Olivia Archer has spent four seasons on the marriage mart. Four. The only thing to come out of those four seasons are embarrassing nicknames like Prissy Missy and London’s Least Likely to Cause a Scandal. Having spent her life following the rules taught by her mother and the finishing school she attended hasn’t worked to get her a respectable husband or a romantic love story. All it’s gotten her is wallflower status in the ton and a betrothal she doesn’t want with Phineas Cole, the Mad Baron. The man who according to all the gossips murdered his first wife.

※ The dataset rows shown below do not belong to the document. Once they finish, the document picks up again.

-- ==== Sys2Proof/Laws/View.lean ====
section
/-!
SUPPORT. Memory as a core sees it, its L1 before memory: where nothing disturbs it, a load gets the bytes seen and changes
none of them, a write-back changes none, and a store changes the bytes it stores and no others.
-/

namespace Sys2Proof.Machine

/-! ### Tables with rising keys -/

section Tables
variable {α : Type}

theorem tget_filter {l : List (Nat × α)} {lo : Nat} (h : risingFrom lo l = true) (f : Nat × α → Bool) (k : Nat) :
    tget (l.filter f) k = (tget l k).filter (fun v => f (k, v)) := by
  induction l generalizing lo with
  | nil => rfl
  | cons x r ih =>
    obtain ⟨a, w⟩ := x
    simp only [risingFrom, Bool.and_eq_true, decide_eq_true_eq] at h
    by_cases e : a = k
    · subst e
      by_cases c : f (a, w) = true
      · simp [List.filter, c, tget, Option.filter]
      · simp only [List.filter, c, tget, if_true, Option.filter, Bool.false_eq_true, if_false]
        exact tget_below (risingFrom_filter f h.2) (Nat.lt_succ_self a)
    · by_cases c : f (a, w) = true
      · simp [List.filter, c, tget, e, ih h.2]
      · simp [List.filter, c, tget, e, ih h.2]

theorem mem_of_tget {l : List (Nat × α)} {k : Nat} {v : α} (h : tget l k = some v) : (k, v) ∈ l := by
  induction l with
  | nil => cases h
  | cons x r ih =>
    obtain ⟨a, w⟩ := x
    unfold tget at h
    split at h
    · rename_i e; cases h; subst e; exact List.mem_cons_self ..
    · exact List.mem_cons_of_mem _ (ih h)

theorem tget_of_mem {l : List (Nat × α)} {lo k : Nat} {v : α} (r : risingFrom lo l = true) (h : (k, v) ∈ l) :
    tget l k = some v := by
  induction l generalizing lo with
  | nil => cases h
  | cons x q ih =>
    obtain ⟨a, w⟩ := x
    simp only [risingFrom, Bool.and_eq_true, decide_eq_true_eq] at r
    rcases List.mem_cons.1 h with h | h
    · cases h; simp [tget]
    · have := ih r.2 h
      by_cases e : a = k
      · subst e
        rw [tget_below r.2 (Nat.lt_succ_self a)] at this
        cases this
      · simp [tget, e, this]

theorem tget_map {β : Type} (l : List (Nat × α)) (f : Nat → α → β) (k : Nat) :
    tget (l.map (fun e => (e.1, f e.1 e.2))) k = (tget l k).map (f k) := by
  induction l with
  | nil => rfl
  | cons x r ih =>
    obtain ⟨a, w⟩ := x
    by_cases e : a = k
    · subst e; simp [tget]
    · simp [tget, e, ih]

theorem risingFrom_map {β : Type} {l : List (Nat × α)} {lo : Nat} (f : Nat → α → β) (h : risingFrom lo l = true) :
    risingFrom lo (l.map (fun e => (e.1, f e.1 e.2))) = true := by
  induction l generalizing lo with
  | nil => rfl
  | cons x r ih =>
    obtain ⟨a, w⟩ := x
    simp only [risingFrom, Bool.and_eq_true, decide_eq_true_eq, List.map_cons] at h ⊢
    exact ⟨h.1, ih h.2⟩

theorem mem_tdel {l : List (Nat × α)} {k : Nat} {x : Nat × α} (h : x ∈ tdel l k) : x ∈ l := by
  induction l with
  | nil => cases h
  | cons y r ih =>
    obtain ⟨a, w⟩ := y
    unfold tdel at h
    split at h
    · exact List.mem_cons_of_mem _ h
    · rcases List.mem_cons.1 h with h | h
      · subst h; exact List.mem_cons_self ..
      · exact List.mem_cons_of_mem _ (ih h)

theorem mem_tset {l : List (Nat × α)} {k : Nat} {v : α} {x : Nat × α} (h : x ∈ tset l k v) : x = (k, v) ∨ x ∈ l := by
  induction l with
  | nil => simp [tset] at h; exact Or.inl h
  | cons y r ih =>
    obtain ⟨a, w⟩ := y
    unfold tset at h
    split at h
    · rcases List.mem_cons.1 h with h | h
      · exact Or.inl h
      · exact Or.inr h
    · split at h
      · rcases List.mem_cons.1 h with h | h
        · exact Or.inl h
        · exact Or.inr (List.mem_cons_of_mem _ h)
      · rcases List.mem_cons.1 h with h | h
        · subst h; exact Or.inr (List.mem_cons_self ..)
        · rcases ih h with h | h
          · exact Or.inl h
          · exact Or.inr (List.mem_cons_of_mem _ h)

Phinn has come to town for two reasons, to help the Duke of Ashbrooke build their Deference Engine for the Great Exhibition and to find a biddable, gentle wife. A wife who is the exact opposite of the first woman he married. When he sets eyes on Ms. Olivia Archer at a ball he immediately feels a pull toward her and decides that she is the one he wants. So he goes and talks to her parents and succeeds in getting a marriage agreement. He doesn’t count on the wallflower who has spent a lifetime of following all the rules to go wild and start to break every rule in the book in order to get out of marrying him.
“You know all the rules, Olivia,” Emma said. “You just have to break them, one by one, as you encounter them.”
Olivia is beside herself with worry and fear when she realizes who her parents have promised her in marriage to. So she sets out to be the exact opposite of what Phinn wants. She goes to extreme measures, like getting drunk, asking men to dance and wearing revealing clothing. She does everything she can think of to get Phinn to realize she is not the kind of wife he wants. Unfortunately for her, Phinn only becomes more intrigued with this new Olivia. So as she is determined to get out of marrying him, Phinn is just as determined to win over and woo Olivia into marriage. Even going so far as to taking advice from one very clueless friend and bet her that he’ll win her over in the end.
“I think I might surprise you,” she said. “Perhaps even scare you off.”
The words were out of his mouth before he could consider the pros and cons and consequences: “Would you care to wager about that?”
Wallflower Gone Wild is the second book in the Bad Boys and Wallflowers series by Maya Rodale, but it’s the first I’ve read by this author. I love historical romances featuring wallflowers who get the handsome, roguish guy in the end, so after reading the blurb I was intrigued. This is a charming, cute romance. Not exactly realistic to the time period and the talk is very modern, but I was drawn into this story nonetheless and found it to be an easy read. These are likable characters in funny, over the top situations and I was delighted at this story.
Olivia is fun, a little crazy and willing to do anything to get out of marrying Phinn. She lets the gossip of the ton and a little publication called The Mad Baron: The Gruesome Story of an Innocent Maiden’s Tragic Love and Untimely Death. A True Story influence her opinions and behavior, Is it any wonder she’s scared to death of her new fiancé? I found her to be amusing, if a little misguided in some of her outrageous attempts to dissuade Phinn. She blossoms from a girl who lets everyone in her life tell her what to do to a woman who realizes what she really wants is to make those decisions for herself.
Phinn has spent his life just as clueless about love and how to woo a woman. He’s smart, handsome, totally inept at speaking pretty words to his intended and has absolutely no idea that the disaster of his previous marriage is still talked about. I liked Phinn. A lot. He’s sweet, gentle and kind. He has almost a nerdy quality about him that made me like him even more. He takes everything Olivia throws at him and keeps coming back over and over. Their romance is dealt with nicely and allowed to unfold at a slow pace. Just when the reader starts to wonder if these two will ever come together, they finally do and it’s a sweetly sexy scene.
My only complaint is how fast the conflict wrapped up in the end. After all the drama and misconceptions between these two, I felt it ended a little too quickly. While this book is part of a series I do think you can read it as a stand-a-lone and would recommend for lovers of lighter, funnier historicals. Final Grade- C+
“There’s more to those wallflowers than meets the eye,” Ashbrooke remarked. “One minute you think that because they’re London’s Least Likely they’ll be so glad for the attentions. And the next you’ve gone made with love and trying to win them.”